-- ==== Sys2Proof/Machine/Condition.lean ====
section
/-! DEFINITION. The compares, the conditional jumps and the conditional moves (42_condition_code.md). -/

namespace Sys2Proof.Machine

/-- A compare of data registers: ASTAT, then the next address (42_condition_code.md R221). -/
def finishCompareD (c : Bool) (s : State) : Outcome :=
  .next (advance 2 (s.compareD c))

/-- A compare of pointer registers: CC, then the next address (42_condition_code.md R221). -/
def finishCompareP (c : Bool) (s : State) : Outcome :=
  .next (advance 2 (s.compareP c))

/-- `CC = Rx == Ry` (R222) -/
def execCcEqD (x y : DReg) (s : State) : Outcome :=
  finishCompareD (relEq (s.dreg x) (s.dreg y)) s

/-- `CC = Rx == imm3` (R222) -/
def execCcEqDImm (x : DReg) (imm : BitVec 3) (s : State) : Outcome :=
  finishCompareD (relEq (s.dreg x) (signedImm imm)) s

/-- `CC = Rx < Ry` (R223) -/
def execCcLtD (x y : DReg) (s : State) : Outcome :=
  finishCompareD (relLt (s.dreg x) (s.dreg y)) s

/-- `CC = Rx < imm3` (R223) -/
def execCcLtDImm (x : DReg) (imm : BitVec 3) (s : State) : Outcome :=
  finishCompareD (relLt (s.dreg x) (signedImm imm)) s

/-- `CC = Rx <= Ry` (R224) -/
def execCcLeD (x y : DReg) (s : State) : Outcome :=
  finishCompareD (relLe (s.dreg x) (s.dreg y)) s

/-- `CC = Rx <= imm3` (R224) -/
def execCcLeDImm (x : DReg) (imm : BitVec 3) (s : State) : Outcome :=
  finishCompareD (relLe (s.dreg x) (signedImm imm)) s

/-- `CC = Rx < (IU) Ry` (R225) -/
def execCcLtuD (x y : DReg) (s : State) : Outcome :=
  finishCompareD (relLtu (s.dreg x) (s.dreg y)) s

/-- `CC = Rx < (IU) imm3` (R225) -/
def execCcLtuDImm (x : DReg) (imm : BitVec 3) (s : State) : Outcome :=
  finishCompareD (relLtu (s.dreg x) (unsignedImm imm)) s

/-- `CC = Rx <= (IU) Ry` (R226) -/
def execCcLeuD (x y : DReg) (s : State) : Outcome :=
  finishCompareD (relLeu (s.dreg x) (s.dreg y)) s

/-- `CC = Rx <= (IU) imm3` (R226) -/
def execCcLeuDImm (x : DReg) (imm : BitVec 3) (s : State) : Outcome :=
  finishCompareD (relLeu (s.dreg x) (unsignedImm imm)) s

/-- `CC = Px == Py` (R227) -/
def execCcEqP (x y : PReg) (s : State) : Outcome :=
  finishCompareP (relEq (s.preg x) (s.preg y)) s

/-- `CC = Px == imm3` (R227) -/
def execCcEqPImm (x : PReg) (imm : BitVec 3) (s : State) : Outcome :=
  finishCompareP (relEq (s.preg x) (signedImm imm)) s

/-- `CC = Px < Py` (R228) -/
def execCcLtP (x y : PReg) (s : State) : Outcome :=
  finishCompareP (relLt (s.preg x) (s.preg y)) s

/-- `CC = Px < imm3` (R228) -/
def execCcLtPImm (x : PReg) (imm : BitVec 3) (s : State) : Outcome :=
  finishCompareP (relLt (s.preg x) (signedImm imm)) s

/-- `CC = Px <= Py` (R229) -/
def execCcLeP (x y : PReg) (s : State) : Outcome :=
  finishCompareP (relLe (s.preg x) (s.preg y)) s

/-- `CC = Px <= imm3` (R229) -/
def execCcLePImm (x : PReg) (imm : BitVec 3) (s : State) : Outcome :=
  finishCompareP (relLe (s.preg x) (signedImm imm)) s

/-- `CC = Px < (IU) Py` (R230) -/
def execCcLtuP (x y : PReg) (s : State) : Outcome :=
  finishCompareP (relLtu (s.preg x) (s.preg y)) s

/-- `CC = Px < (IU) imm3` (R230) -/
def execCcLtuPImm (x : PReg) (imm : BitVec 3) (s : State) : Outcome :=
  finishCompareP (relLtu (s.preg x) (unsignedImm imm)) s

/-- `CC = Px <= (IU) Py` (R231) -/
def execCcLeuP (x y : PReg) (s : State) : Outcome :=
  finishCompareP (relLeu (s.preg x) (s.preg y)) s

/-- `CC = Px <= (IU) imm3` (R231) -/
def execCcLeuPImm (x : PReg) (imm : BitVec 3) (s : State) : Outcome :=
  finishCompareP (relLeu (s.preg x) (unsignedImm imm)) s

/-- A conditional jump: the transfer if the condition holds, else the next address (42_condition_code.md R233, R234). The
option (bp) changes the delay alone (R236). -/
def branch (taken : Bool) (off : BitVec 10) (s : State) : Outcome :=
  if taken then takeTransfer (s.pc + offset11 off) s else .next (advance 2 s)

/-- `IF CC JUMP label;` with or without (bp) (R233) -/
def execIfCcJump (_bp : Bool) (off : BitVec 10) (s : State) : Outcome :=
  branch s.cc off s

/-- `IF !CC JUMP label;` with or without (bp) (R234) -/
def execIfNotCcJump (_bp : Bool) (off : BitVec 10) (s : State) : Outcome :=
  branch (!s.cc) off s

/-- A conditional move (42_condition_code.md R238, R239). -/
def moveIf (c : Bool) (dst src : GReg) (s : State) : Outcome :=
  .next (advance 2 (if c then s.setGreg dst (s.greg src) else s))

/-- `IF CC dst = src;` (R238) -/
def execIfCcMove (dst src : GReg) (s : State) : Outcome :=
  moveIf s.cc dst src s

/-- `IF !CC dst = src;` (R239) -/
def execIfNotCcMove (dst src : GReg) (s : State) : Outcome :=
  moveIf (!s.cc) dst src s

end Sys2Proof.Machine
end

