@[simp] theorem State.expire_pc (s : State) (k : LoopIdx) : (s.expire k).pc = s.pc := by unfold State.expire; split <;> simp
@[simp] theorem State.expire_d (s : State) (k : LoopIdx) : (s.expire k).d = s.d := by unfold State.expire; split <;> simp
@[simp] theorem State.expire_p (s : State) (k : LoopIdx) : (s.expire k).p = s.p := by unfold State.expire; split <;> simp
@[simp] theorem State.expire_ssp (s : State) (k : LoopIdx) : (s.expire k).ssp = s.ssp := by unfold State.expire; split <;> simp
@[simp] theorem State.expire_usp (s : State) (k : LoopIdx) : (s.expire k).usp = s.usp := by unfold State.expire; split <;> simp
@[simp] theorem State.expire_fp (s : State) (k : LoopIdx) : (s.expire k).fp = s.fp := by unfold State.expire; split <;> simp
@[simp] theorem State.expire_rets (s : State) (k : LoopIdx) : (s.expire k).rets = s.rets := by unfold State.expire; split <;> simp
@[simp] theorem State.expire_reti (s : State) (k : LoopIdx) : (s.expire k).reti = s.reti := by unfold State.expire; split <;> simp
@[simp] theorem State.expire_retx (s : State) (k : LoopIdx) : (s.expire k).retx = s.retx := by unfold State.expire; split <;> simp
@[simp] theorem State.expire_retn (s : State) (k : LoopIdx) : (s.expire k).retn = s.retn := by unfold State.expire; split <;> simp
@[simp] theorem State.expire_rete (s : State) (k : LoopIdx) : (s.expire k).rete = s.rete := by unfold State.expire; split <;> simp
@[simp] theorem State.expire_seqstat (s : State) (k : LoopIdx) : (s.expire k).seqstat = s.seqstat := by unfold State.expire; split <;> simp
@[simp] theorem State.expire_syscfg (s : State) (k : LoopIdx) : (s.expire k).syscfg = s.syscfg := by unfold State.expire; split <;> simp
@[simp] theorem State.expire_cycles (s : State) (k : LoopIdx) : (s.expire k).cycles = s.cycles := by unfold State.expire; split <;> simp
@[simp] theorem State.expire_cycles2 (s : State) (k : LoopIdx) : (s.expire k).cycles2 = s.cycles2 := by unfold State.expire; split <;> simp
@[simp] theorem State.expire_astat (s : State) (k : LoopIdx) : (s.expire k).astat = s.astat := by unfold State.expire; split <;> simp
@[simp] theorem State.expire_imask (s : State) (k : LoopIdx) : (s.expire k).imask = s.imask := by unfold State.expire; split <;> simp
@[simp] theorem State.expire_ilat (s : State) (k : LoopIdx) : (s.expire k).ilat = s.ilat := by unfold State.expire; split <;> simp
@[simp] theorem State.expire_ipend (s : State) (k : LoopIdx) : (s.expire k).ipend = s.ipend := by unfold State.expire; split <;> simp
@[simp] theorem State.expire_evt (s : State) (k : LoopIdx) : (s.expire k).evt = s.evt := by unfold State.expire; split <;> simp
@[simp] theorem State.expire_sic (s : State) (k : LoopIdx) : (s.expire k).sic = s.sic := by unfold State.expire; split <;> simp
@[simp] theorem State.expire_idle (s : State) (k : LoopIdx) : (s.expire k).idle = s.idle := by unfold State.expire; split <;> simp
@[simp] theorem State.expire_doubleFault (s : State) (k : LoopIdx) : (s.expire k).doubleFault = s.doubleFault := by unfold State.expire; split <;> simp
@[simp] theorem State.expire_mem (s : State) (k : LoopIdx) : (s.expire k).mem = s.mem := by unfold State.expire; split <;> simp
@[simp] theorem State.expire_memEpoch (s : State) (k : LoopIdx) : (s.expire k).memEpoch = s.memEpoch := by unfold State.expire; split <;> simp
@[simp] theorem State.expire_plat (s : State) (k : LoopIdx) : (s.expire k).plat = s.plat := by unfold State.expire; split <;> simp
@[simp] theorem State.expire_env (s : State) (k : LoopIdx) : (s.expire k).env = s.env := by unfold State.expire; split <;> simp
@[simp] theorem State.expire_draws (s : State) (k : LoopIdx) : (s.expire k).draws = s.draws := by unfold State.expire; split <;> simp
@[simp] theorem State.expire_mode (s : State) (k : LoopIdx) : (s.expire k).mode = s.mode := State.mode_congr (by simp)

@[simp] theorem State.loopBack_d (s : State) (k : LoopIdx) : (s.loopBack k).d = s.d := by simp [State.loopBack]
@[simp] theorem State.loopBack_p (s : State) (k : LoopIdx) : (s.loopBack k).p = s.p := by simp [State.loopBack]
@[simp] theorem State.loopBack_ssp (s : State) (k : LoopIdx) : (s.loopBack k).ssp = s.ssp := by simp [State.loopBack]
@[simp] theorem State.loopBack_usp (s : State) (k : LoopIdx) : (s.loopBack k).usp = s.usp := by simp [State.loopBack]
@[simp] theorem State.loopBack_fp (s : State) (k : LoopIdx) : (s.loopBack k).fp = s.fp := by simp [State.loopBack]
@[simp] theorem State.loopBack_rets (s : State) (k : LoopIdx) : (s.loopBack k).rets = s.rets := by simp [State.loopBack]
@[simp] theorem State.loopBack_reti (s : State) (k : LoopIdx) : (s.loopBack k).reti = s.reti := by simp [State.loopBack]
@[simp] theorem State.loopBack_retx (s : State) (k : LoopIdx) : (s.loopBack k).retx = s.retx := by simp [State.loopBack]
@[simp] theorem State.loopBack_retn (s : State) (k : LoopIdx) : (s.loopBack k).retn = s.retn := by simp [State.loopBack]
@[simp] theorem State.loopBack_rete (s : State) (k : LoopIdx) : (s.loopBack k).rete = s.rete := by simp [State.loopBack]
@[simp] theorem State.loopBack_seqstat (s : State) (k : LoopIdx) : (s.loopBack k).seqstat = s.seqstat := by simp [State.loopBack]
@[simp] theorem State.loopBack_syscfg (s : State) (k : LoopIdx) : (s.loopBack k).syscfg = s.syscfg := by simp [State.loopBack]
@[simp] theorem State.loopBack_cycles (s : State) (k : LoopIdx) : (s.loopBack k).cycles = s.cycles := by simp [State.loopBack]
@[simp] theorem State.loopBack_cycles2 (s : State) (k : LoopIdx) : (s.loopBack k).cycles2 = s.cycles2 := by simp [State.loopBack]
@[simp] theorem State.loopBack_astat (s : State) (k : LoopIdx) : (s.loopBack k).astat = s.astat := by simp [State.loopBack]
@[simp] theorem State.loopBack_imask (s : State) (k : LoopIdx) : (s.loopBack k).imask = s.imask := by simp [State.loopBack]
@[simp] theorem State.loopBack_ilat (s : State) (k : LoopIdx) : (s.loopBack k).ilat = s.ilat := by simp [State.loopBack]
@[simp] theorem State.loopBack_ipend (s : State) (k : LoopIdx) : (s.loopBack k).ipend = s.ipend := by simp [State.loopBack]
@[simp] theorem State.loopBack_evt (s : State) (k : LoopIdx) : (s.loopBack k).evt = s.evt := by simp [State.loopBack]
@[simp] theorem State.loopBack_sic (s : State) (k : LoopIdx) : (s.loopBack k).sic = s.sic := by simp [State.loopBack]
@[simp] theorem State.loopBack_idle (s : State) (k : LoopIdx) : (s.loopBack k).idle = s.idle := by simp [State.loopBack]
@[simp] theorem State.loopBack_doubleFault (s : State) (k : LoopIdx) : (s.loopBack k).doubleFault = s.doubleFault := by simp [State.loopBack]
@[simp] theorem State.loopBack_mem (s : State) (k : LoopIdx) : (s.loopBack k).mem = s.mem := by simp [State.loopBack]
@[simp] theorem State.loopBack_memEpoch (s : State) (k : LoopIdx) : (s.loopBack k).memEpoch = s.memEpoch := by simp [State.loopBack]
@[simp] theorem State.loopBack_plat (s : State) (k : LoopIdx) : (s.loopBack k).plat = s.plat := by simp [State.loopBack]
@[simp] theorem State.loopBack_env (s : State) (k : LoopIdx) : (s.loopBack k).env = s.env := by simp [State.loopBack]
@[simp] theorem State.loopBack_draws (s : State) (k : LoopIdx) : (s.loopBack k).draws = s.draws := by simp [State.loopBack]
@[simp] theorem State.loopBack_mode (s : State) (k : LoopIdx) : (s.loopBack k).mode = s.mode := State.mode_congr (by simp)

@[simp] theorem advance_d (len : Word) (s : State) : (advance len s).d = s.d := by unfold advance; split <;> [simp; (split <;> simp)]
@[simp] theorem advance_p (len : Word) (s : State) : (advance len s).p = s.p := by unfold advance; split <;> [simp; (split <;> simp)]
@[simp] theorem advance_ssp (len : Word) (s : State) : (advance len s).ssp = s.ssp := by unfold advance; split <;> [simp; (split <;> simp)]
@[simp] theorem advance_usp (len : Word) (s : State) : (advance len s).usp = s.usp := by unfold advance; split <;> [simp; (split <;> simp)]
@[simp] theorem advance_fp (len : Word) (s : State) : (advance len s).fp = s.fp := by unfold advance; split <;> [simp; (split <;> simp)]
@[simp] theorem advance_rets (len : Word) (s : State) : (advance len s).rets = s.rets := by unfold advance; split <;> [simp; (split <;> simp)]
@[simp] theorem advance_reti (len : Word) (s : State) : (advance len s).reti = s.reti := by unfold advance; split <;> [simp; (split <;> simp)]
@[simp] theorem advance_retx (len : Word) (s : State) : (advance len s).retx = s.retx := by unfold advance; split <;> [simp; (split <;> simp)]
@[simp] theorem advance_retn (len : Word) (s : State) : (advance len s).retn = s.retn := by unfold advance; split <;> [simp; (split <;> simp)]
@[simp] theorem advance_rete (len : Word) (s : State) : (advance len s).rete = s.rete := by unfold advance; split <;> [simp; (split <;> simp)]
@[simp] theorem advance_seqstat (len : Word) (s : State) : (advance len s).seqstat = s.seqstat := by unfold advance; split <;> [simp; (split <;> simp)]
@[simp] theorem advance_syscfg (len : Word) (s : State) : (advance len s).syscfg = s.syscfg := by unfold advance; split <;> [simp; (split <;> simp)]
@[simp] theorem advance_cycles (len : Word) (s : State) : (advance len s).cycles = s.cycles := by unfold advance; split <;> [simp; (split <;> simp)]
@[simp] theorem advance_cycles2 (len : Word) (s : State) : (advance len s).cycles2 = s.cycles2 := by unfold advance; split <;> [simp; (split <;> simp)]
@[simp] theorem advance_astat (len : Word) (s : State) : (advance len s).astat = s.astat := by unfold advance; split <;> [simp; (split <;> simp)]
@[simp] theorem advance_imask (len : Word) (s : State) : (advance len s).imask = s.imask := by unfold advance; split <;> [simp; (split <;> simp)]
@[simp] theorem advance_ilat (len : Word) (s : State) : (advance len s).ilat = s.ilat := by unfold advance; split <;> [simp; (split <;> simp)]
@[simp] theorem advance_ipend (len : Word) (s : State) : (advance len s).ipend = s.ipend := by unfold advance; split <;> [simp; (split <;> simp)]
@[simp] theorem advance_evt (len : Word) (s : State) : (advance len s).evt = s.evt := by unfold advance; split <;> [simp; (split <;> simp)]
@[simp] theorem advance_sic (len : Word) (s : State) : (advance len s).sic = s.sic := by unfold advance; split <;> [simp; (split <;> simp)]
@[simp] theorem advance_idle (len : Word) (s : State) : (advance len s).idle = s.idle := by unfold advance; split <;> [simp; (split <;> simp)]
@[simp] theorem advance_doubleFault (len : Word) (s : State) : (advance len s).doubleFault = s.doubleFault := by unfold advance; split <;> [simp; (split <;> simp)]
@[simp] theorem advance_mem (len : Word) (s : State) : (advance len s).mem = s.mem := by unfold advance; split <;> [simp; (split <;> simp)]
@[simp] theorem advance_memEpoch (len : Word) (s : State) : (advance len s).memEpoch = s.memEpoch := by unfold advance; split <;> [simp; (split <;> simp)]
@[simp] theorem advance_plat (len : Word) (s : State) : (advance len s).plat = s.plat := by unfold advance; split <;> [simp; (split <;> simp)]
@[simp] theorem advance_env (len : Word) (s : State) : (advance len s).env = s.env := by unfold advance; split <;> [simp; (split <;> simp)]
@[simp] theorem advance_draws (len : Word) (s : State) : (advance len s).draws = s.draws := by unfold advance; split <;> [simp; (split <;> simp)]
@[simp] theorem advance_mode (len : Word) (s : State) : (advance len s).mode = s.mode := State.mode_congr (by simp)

────────────────────────────────────────

● REQUIRED ACTION: Where the string "rete" occurs in a line of the listing, copy the line.

● TASK SOLUTION:
@[simp] theorem State.expire_rete (s : State) (k : LoopIdx) : (s.expire k).rete = s.rete := by unfold State.expire; split <;> simp
@[simp] theorem State.loopBack_rete (s : State) (k : LoopIdx) : (s.loopBack k).rete = s.rete := by simp [State.loopBack]
@[simp] theorem advance_rete (len : Word) (s : State) : (advance len s).rete = s.rete := by unfold advance; split <;> [simp; (split <;> simp)]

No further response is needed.